Start of Data for review
/-- Under the limit a slow region's rail rises by a step where nothing holds it. -/
theorem trim_low {pace target : Nat} (rail : Nat) (h : 200 * pace < 199 * target) :
    trim pace target rail false false = min 8600 (rail + 25) := by
  simp [trim, paceLow, h]

/-- Under the limit a fast region's rail falls by a step. -/
theorem trim_high {pace target : Nat} (rail : Nat) (held : Bool) (h : 201 * target < 200 * pace) :
    trim pace target rail held false = max 5500 (rail - 25) := by
  have hlow : ¬ 200 * pace < 199 * target := by omega
  simp [trim, paceLow, paceHigh, h, hlow]

/-- Under the limit a rail stays where the pace is within 0.5 % of the target. -/
theorem trim_near {pace target : Nat} (rail : Nat) (held : Bool) (hl : 199 * target ≤ 200 * pace)
    (hh : 200 * pace ≤ 201 * target) : trim pace target rail held false = rail := by
  simp [trim, paceLow, paceHigh, Nat.not_lt.2 hl, Nat.not_lt.2 hh]

/-- A trim is a step up, which takes a slow region that nothing holds, a step down, or none. -/
theorem trim_cases (pace target rail : Nat) (held above : Bool) :
    (held = false ∧ trim pace target rail held above = min 8600 (rail + 25)) ∨
      trim pace target rail held above = max 5500 (rail - 25) ∨ trim pace target rail held above = rail := by
  unfold trim
  split
  · exact .inr (.inl rfl)
  · split
    · next h => exact .inl ⟨h.2, rfl⟩
    · split
      · exact .inr (.inl rfl)
      · exact .inr (.inr rfl)

/-- A trim keeps a rail between the bounds, and raises none that the limit holds. -/
theorem trim_bounds (pace target : Nat) {rail : Nat} (held above : Bool) (hlo : 5500 ≤ rail) (hhi : rail ≤ 8600) :
    5500 ≤ trim pace target rail held above ∧ trim pace target rail held above ≤ 8600 ∧
      (held = true → trim pace target rail held above ≤ rail) := by
  rcases trim_cases pace target rail held above with ⟨hfree, h⟩ | h | h
  · rw [h, hfree]
    exact ⟨by omega, by omega, nofun⟩
  · rw [h]
    omega
  · rw [h]
    omega

/-! ### Bits of a word -/

theorem bitOf_eq_bitsOf (w i : Nat) : bitOf w i = decide (bitsOf w i i = 1) := by
  rw [bitsOf_eq, Nat.add_sub_cancel_left, pow_one]
  exact Nat.testBit_eq_decide_div_mod_eq

/-- Taking away the weight of a bit that is set clears that bit and no other. -/
theorem bitOf_sub_two_pow {w i : Nat} (h : bitOf w i = true) (k : Nat) : bitOf (w - 2 ^ i) k = (bitOf w k && k != i) := by
  have hi : bitsOf w i i = 1 := of_decide_eq_true ((bitOf_eq_bitsOf w i).symm.trans h)
  have hset : w - 2 ^ i = setBits w i i 0 := by simp [setBits, hi]
  rw [hset, bitOf_eq_bitsOf, bitOf_eq_bitsOf]
  rcases Nat.lt_trichotomy k i with hk | rfl | hk
  · rw [bitsOf_setBits_below _ _ _ _ _ _ hk]
    simp [hk.ne]
  · simp
  · rw [bitsOf_setBits_above _ _ _ _ _ _ le_rfl hk]
    simp [hk.ne']

theorem bitOf_or_two_pow (w i k : Nat) : bitOf (w ||| 2 ^ i) k = (bitOf w k || k == i) := by
  rw [bitOf, bitOf, Nat.testBit_or, Nat.testBit_two_pow, Bool.beq_eq_decide_eq, decide_eq_decide.2 eq_comm]

/-! ### Fields beside the one written -/

theorem RegFile.getAt_lt (r : RegFile) (f : Field) (i : Nat) (h : f.width ≠ 0) : r.getAt f i < 2 ^ f.width := by
  have : f.hi + 1 - f.lo = f.width := by unfold Field.hi; omega
  rw [RegFile.getAt, bitsOf, this]
  exact Nat.mod_lt _ (by positivity)

theorem RegFile.getAt_setAt_separate (r : RegFile) {f g : Field} {i j : Nat} (v : Nat) (h : f.separate g) (hw : f.width ≠ 0)
    (hi : i < f.count) (hj : j < g.count) : (r.setAt f i v).getAt g j = r.getAt g j :=
  r.getAt_setAt_other f g i j v (Field.apart_of_separate h hi hj) hw

/-- A count that saturates at its width reads back as such. -/
theorem RegFile.getAt_addAt_self (r : RegFile) (f : Field) (i n : Nat) (h : f.width ≠ 0) :
    (r.addAt f i n).getAt f i = min (r.getAt f i + n) (2 ^ f.width - 1) := by
  have hpos : 0 < 2 ^ f.width := by positivity
  rw [RegFile.addAt, RegFile.getAt_setAt_self _ _ _ _ h, Nat.mod_eq_of_lt (by omega)]

/-! ### Posting an event -/

/-- A field that a full event queue does not show in. -/
def Field.outsideEventStatus (g : Field) : Prop :=
  Reg.HIF_EVENT_STATUS_DROPPED.separate g ∧ Reg.HIF_EVENT_STATUS_SEVERE.separate g
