-- ==== Sys2Proof/Config.lean ====
section
/-! DEFINITION. The figures the manual fixes (00 section 6, and the rule named at each), and the strap levels of
`State.reset`. The manual leaves no result open, so there is no free value here. -/

namespace Sys2Proof.Config

/-- Delay of the video path, in input cycles (R1). -/
def pathDelay : Nat := 2624
/-- A line length and a line count are held at this value (R5). -/
def lineMax : Nat := 4095
/-- Limits of the width and the height the lock accepts (R5). -/
def widthMin : Nat := 320
def widthMax : Nat := 2560
def heightMin : Nat := 240
def heightMax : Nat := 2048
/-- Frame-start silence before LOST, in milliseconds (R10). -/
def lockSilenceMs : Nat := 100
/-- Tablet silence before the pointer is absent, in milliseconds (R59). -/
def tabletSilenceMs : Nat := 250
/-- Lead byte of a packet (section 2.1) and of a report (R165). -/
def packetLead : Byte := 0xB6
def reportLead : Byte := 0xB9
/-- Largest payload of a packet (R14). -/
def payloadMax : Nat := 240
/-- Places of the fence list (R29) and of the report queue (R166). -/
def fenceMax : Nat := 16
def queueMax : Nat := 16
/-- Sheet coordinates run from minus to plus this value (00 section 4.1). -/
def sheetMax : Int := 8388607
/-- The INDEFINITE code (00 section 4.1). -/
def indefiniteCode : Int := -8388608
/-- Cells of a bank's directory, on one axis (R42). -/
def cellsPerAxis : Nat := 64
/-- CRC polynomial and initial value (R75). -/
def crcPoly : Word16 := 0x2D17
def crcInit : Word16 := 0xFFFF
/-- Records of one loaded glyph: a header and 32 rows (R71). -/
def glyphRecords : Nat := 33
/-- Vertices of a gesture and handles of its exclusion list (R118). -/
def vertexMax : Nat := 16
def exclusionMax : Nat := 8
/-- Primitives drawn on one line (R158). -/
def lineCapacity : Nat := 48
/-- Vendor code, part code and revision of IDENTITY (R25). -/
def vendorCode : Int := 0x0D1A
def partCode : Int := 0x7230
def revision : Int := 1

end Sys2Proof.Config
end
End of Data for review
# Exercise prompt:
Go through the material above and output exactly the lines from the one containing "simp [hk.ne']" through the one containing "def pathDelay : Nat := 2624".

# Exercise output:
    simp [hk.ne']

theorem bitOf_or_two_pow (w i k : Nat) : bitOf (w ||| 2 ^ i) k = (bitOf w k || k == i) := by
  rw [bitOf, bitOf, Nat.testBit_or, Nat.testBit_two_pow, Bool.beq_eq_decide_eq, decide_eq_decide.2 eq_comm]

/-! ### Fields beside the one written -/

theorem RegFile.getAt_lt (r : RegFile) (f : Field) (i : Nat) (h : f.width ≠ 0) : r.getAt f i < 2 ^ f.width := by
  have : f.hi + 1 - f.lo = f.width := by unfold Field.hi; omega
  rw [RegFile.getAt, bitsOf, this]
  exact Nat.mod_lt _ (by positivity)

theorem RegFile.getAt_setAt_separate (r : RegFile) {f g : Field} {i j : Nat} (v : Nat) (h : f.separate g) (hw : f.width ≠ 0)
    (hi : i < f.count) (hj : j < g.count) : (r.setAt f i v).getAt g j = r.getAt g j :=
  r.getAt_setAt_other f g i j v (Field.apart_of_separate h hi hj) hw

/-- A count that saturates at its width reads back as such. -/
theorem RegFile.getAt_addAt_self (r : RegFile) (f : Field) (i n : Nat) (h : f.width ≠ 0) :
    (r.addAt f i n).getAt f i = min (r.getAt f i + n) (2 ^ f.width - 1) := by
  have hpos : 0 < 2 ^ f.width := by positivity
  rw [RegFile.addAt, RegFile.getAt_setAt_self _ _ _ _ h, Nat.mod_eq_of_lt (by omega)]

/-! ### Posting an event -/

/-- A field that a full event queue does not show in. -/
def Field.outsideEventStatus (g : Field) : Prop :=
  Reg.HIF_EVENT_STATUS_DROPPED.separate g ∧ Reg.HIF_EVENT_STATUS_SEVERE.separate g
-- ==== Sys2Proof/Config.lean ====
section
/-! DEFINITION. The figures the manual fixes (00 section 6, and the rule named at each), and the strap levels of
`State.reset`. The manual leaves no result open, so there is no free value here. -/

namespace Sys2Proof.Config

/-- Delay of the video path, in input cycles (R1). -/
def pathDelay : Nat := 2624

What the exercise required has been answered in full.